Но бодрого тона Жака никто не поддержал. Правда, Мартин попытался довольно горько пошутить; портрет деда висит у Густава, зато он, Мартин, обеспечил себе для украшения своей квартиры письмо Мольтке. Но вскоре, перед лицом общей подавленности, радость Мартина по поводу его успеха у Вельса окончательно испарилась.

И вот они, Опперманы, сидят вокруг большого круглого стола времен Эммануила Оппермана, вокруг старого солидного стола орехового дерева, сработанного под личным наблюдением Генриха Вельса-старшего. Со стены смотрит на них портрет деда Эммануила. Со дня рождения Густава, когда все Опперманы собрались на Макс-Регерштрассе, они не были вместе. Они были тесно спаяны друг с другом, это чувствовалось, и портрет Эммануила был частью их семьи. Но эта спаянность Теперь, пожалуй, самое ценное, чем они владеют, единственно прочная ценность. Все остальное уплывало, ускользало из-под ног.

Жак Лавендель снова тщетно попытался подбодрить их иронической шуткой, но скоро и он поддался общему настроению.

Несколько минут эти большие, крепкие люди сидели молча. Густав не сиял, как обычно, Мартин забыл о самообладании и достоинстве, Эдгар – о своем несокрушимом оптимизме, Жак Лавендель – о своем жизнерадостном скепсисе. Они были сильные люди, знающие а одаренные, способные выдержать натиск врага, жестокий удар судьбы. Но теперь они сидели, потеряв уверенность, подавленные, опечаленные, ибо они чувствовали всем сдоим существом: то, что их ждало впереди, не было единичным нападением врага или единичным ударом судьбы. Это было землетрясение, разгул концентрированной, бездонной, как океан, человеческой глупости.
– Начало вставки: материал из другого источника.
theorem State.abandonWork_eq (w : Fin 8) : s.abandonWork w = { s with
    fold := s.fold.filter (fun r => !(r.pass.uid.window == w))
    lanes := s.lanesLeft (fun u => u.window == w)
    repairQueue := s.repairQueue.filter (s.unitsLeft (fun u => u.window == w))
    repair := s.repair.filter (fun r => !(r.uid.window == w))
    postings := s.postings.filter (fun x => !x.ownedBy (fun u => u.window == w))
    contexts := freeSlots (s.windowContexts w) s.contexts
    freeList := s.freeList ++ (s.windowContexts w).flatMap (fun i => slotGranules s.contexts[i])
    testDue := s.testDue || s.fold.any (fun r => r.pass.uid.window == w)
      || s.repair.any (fun r => r.uid.window == w && r.phase.posts)
      || s.postings.any (fun x => x.ownedBy (fun u => u.window == w)) } := by
  unfold State.abandonWork
  rw [State.stopFold_eq, State.stopRepair_eq]
  dsimp only
  rw [State.release_foldl_eq _ _ (State.windowContexts_nodup _ w)]
  rfl

theorem State.abandonWork_keeps (w : Fin 8) : s.Keeps (s.abandonWork w) := by
  constructor
  · exact ((s.stopFold_keepsStores _).trans ((State.stopRepair_keepsStores _ _).trans (State.endPostings_keeps _ _).stores)).trans
      (State.foldl_release_keepsStores _ _)
  · intro h
    rw [s.abandonWork_eq]
    refine h.withdraw (fun u => u.window == w) rfl rfl rfl rfl (fun i c hc hw => ?_) fun i c hc => ?_
    · refine (freeSlots_get i (s.windowContexts w) s.contexts).trans ?_
      rw [if_neg fun hi => ?_, hc]
      obtain ⟨d, hd, hdw⟩ := (s.mem_windowContexts w i).mp hi
      rw [hd] at hc
      cases hc
      exact beq_eq_false_iff_ne.mp hw hdw
    · have hc' := (freeSlots_get i (s.windowContexts w) s.contexts).symm.trans hc
      split at hc'
      · cases hc'
      · exact hc'


end

end Sys2Proof.Machine

namespace Sys2Proof.Machine

section
variable (s : State)

theorem State.discardRecords_keeps (w : Fin 8) : s.Keeps (s.discardRecords w) :=
  State.SameWork.keeps (by constructor <;> rfl) fun _ => rfl

theorem State.setWindow_keeps (w : Fin 8) (x : Window) (h : x.profile = s.profile w) : s.Keeps (s.setWindow w x) :=
  (s.setWindow_sameWork w x).keeps (s.setWindow_untouched w x h).sameProfiles

theorem State.changeWindow_keeps (w : Fin 8) (x : WindowState) : s.Keeps (s.changeWindow w x) :=
  (s.changeWindow_sameWork w x).keeps (s.changeWindow_untouched w x).sameProfiles

theorem State.windowOff_keeps (w : Fin 8) : s.Keeps (s.windowOff w) :=
  (s.windowOff_sameWork w).keeps (s.windowOff_untouched w).sameProfiles

/-- The settle map of a window is cleared. -/
def State.clearMap (s : State) (w : Fin 8) : State := s.setWindow w { s.windows[w] with settled := [] }

/-- ABANDON-WINDOW's parts: lanes, staged passes, the window's work, its entries and records, its settle map, its state. -/
theorem State.abandon_eq (w : Fin 8) : s.abandon w =
    (((((((List.finRange 4).foldl (State.abandonLane w) s).abandonStaged w).abandonWork w).removeEntries
      (fun u => u.window == w)).discardRecords w).clearMap w).windowOff w := by
  unfold State.abandon State.abandonWork State.clearMap
  rfl

theorem State.abandon_keeps (w : Fin 8) : s.Keeps (s.abandon w) := by
  have lanes : s.Keeps (((List.finRange 4).foldl (State.abandonLane w) s).abandonStaged w) :=
    State.SameWork.keeps ((State.SameWork.foldl (fun t k => t.abandonLane_sameWork w k) _ s).trans (State.abandonStaged_sameWork _ w))
      ((State.Untouched.foldl (fun t k => t.abandonLane_untouched w k) _ s).trans (State.abandonStaged_untouched _ w)).sameProfiles
  rw [s.abandon_eq]
  exact ((((lanes.trans (State.abandonWork_keeps _ w)).trans (State.removeEntries_keeps _ (fun u => u.window == w))).trans
    (State.discardRecords_keeps _ w)).trans (State.setWindow_keeps _ w _ (by rfl))).trans (State.windowOff_keeps _ w)

/-! ### At-once steps -/

theorem State.forwardPiece_keeps (a : Active) (b : WaitingBeat) (rest : List WaitingBeat) :
    s.Keeps (s.forwardPiece a b rest) := by
  have joined : ∀ t : Through, s.Keeps (s.joinThrough t) := fun t => (s.joinThrough_sameWork t).keeps fun _ => rfl
  unfold State.forwardPiece
  dsimp only
  split
  · exact (joined _).trans (State.dealt_keeps _ _ _ _)
  · exact ((joined _).trans (State.dealt_keeps _ _ _ _)).trans (State.overrideUnit_keeps _ _)

theorem State.advance_keeps (a : Active) (t : State) (h : s.advance a = some t) : s.Keeps t := by
  unfold State.advance at h
  split at h
  · cases h
  · split at h
    · split at h
      · cases h
      · split at h
        · cases h; exact s.dealt_keeps a 1 0
        · obtain ⟨u, hu, rfl⟩ := Option.map_eq_some_iff.mp h
          exact (s.laneBeat_keeps _ _ _ _ _ u hu).trans (u.dealt_keeps a 1 0)
    · cases h; exact s.forwardPiece_keeps _ _ _
    · cases h; exact s.forwardPiece_keeps _ _ _

theorem State.atOnceTake_keeps (t : State) (h : s.atOnceTake = some t) : s.Keeps t := by
  unfold State.atOnceTake at h
  split at h
  · next hdue => cases h; exact s.repairTake_keeps hdue
  · split at h
    · next hdue => cases h; exact s.foldStart_keeps hdue
    · cases h

theorem State.atOnceDrain_keeps (t : State) (h : s.atOnceDrain = some t) : s.Keeps t := by
  unfold State.atOnceDrain at h
  split at h
  · cases h; exact .foldl State.unsettle_keeps _ s
  · obtain ⟨w, -, rfl⟩ := Option.map_eq_some_iff.mp h
    exact s.endDrain_keeps w

theorem State.atOnceBacklog_keeps (t : State) (h : s.atOnceBacklog = some t) : s.Keeps t := by
  unfold State.atOnceBacklog at h
  split at h
  · cases h; exact s.beginPosting_keeps _ _ _ rfl
  · cases h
И что могут сделать силы и ум отдельного человека перед лицом такого стихийного бедствия?

После коротких прений в футбольном клубе мальчики постановили исключить Бертольда. Они сделали это очень неохотно. Не только потому, что с уходом Генриха матч с гимназией Фихте был обречен на неудачу, но и потому, что они считали Бертольда хорошим товарищем. Они сами толком не знали, за что, в сущности, они его преследуют.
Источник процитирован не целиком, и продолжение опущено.